AIM OF THE EXERCISE: From the records below, copy out each line that has the word "regF".

Dataset items:
—————

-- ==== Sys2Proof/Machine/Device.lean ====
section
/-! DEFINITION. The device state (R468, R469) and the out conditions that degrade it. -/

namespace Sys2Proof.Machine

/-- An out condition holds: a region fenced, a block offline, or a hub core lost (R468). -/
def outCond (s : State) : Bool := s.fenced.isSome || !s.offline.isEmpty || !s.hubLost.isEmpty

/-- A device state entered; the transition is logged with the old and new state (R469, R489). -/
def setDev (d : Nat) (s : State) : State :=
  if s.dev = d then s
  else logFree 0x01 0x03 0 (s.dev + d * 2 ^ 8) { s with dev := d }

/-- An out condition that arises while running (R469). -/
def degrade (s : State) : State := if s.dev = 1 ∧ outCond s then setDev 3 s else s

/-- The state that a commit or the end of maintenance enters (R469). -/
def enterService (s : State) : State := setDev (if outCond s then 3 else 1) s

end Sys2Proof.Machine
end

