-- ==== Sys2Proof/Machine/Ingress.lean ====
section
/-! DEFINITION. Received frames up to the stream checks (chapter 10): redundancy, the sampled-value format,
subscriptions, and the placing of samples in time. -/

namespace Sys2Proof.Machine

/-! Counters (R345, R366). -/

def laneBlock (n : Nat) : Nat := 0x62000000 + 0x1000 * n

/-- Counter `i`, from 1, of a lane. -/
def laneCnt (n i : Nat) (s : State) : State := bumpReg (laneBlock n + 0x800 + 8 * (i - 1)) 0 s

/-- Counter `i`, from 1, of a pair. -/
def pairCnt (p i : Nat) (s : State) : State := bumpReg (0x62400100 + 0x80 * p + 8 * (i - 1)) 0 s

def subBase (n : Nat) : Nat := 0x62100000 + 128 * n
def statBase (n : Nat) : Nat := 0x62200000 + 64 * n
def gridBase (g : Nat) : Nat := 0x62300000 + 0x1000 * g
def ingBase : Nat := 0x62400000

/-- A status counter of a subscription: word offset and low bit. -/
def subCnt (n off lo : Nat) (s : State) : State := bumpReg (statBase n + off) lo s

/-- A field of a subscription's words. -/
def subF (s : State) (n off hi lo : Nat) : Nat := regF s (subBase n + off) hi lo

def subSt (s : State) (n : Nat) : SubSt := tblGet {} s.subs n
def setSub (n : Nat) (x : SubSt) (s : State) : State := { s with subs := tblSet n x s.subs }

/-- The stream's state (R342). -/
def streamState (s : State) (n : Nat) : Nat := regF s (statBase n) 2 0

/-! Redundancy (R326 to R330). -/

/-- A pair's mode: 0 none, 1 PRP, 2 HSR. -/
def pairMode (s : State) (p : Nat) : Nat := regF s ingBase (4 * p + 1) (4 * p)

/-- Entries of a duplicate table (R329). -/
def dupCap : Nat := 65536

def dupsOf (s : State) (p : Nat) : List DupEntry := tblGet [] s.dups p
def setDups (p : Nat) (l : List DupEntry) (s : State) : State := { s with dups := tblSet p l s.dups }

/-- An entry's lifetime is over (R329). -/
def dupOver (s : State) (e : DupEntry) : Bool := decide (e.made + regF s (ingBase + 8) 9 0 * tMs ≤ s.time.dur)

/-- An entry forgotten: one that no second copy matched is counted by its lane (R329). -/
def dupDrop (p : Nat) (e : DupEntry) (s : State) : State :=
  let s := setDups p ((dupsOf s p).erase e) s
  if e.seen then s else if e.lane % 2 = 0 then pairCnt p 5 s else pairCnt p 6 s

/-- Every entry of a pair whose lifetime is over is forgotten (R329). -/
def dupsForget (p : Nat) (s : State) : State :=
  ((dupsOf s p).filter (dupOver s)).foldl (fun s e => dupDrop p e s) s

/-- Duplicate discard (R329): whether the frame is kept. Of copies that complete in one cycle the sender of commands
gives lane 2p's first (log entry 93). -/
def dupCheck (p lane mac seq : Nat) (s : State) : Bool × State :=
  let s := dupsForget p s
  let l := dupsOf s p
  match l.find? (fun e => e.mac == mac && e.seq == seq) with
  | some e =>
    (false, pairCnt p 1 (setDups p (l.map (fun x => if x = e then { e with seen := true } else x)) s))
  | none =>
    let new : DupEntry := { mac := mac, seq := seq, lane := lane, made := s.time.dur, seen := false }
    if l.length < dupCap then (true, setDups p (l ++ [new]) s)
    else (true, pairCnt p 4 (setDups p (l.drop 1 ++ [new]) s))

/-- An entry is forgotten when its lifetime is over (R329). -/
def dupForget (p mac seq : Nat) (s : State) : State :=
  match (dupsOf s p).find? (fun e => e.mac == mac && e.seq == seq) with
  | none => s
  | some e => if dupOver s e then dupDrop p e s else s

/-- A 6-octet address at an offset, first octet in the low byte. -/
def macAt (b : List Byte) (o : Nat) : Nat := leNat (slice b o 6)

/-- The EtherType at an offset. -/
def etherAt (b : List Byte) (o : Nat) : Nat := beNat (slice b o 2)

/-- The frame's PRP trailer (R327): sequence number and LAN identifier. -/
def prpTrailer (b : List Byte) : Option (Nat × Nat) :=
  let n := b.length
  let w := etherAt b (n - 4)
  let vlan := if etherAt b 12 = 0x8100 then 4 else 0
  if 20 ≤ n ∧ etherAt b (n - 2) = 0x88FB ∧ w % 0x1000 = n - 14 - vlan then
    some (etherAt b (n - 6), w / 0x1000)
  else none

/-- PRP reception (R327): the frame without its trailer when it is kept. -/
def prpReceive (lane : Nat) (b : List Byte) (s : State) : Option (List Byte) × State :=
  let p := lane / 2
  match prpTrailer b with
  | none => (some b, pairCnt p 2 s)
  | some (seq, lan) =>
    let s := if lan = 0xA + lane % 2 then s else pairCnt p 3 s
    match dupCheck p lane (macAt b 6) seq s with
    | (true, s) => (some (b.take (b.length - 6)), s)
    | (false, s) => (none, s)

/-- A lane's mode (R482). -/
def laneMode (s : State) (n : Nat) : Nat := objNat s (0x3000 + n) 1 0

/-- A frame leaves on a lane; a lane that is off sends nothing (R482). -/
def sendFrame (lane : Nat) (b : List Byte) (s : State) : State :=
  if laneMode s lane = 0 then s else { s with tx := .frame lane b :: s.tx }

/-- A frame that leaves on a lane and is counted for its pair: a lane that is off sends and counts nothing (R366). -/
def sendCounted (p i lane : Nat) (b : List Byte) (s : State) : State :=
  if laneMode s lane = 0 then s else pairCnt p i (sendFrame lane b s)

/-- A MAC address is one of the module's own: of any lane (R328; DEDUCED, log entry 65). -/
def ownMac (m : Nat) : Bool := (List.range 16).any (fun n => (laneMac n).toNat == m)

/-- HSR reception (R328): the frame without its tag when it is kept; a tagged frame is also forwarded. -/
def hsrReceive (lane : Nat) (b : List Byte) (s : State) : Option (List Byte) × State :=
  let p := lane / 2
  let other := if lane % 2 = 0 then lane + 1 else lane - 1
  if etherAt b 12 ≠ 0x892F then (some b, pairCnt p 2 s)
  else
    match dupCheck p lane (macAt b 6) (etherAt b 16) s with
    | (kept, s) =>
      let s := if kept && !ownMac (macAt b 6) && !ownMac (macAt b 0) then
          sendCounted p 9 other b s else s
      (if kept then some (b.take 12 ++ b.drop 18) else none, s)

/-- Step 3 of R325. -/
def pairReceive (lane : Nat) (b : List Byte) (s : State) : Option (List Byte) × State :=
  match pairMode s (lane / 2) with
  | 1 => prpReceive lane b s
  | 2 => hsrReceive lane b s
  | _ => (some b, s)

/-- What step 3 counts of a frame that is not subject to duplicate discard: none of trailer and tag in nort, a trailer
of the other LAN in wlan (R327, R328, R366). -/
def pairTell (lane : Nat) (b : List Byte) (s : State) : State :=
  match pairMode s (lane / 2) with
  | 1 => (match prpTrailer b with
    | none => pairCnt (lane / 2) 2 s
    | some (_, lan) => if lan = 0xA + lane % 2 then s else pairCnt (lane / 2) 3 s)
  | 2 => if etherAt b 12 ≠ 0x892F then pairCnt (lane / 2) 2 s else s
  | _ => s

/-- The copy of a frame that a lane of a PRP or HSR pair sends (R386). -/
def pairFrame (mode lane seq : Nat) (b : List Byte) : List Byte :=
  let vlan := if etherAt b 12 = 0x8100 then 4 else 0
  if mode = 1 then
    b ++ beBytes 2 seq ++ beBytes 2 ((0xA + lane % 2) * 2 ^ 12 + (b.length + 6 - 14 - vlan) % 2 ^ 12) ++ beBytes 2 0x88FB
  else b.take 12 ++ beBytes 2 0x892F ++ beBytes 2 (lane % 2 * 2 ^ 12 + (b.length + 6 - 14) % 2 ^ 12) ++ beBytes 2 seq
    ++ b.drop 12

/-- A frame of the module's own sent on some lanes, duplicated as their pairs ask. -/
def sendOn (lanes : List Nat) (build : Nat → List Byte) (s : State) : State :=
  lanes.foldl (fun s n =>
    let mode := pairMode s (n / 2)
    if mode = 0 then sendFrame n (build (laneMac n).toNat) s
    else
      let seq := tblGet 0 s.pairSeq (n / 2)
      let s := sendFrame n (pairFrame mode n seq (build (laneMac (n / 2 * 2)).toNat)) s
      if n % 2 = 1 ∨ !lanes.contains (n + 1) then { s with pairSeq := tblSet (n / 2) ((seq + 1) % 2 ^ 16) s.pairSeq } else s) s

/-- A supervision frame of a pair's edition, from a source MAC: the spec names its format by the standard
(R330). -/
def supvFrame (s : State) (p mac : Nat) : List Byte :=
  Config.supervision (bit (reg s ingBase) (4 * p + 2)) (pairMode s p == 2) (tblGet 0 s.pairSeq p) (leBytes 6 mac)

—————

OUTPUT BELOW:
def subF (s : State) (n off hi lo : Nat) : Nat := regF s (subBase n + off) hi lo
def streamState (s : State) (n : Nat) : Nat := regF s (statBase n) 2 0
def pairMode (s : State) (p : Nat) : Nat := regF s ingBase (4 * p + 1) (4 * p)
def dupOver (s : State) (e : DupEntry) : Bool := decide (e.made + regF s (ingBase + 8) 9 0 * tMs ≤ s.time.dur)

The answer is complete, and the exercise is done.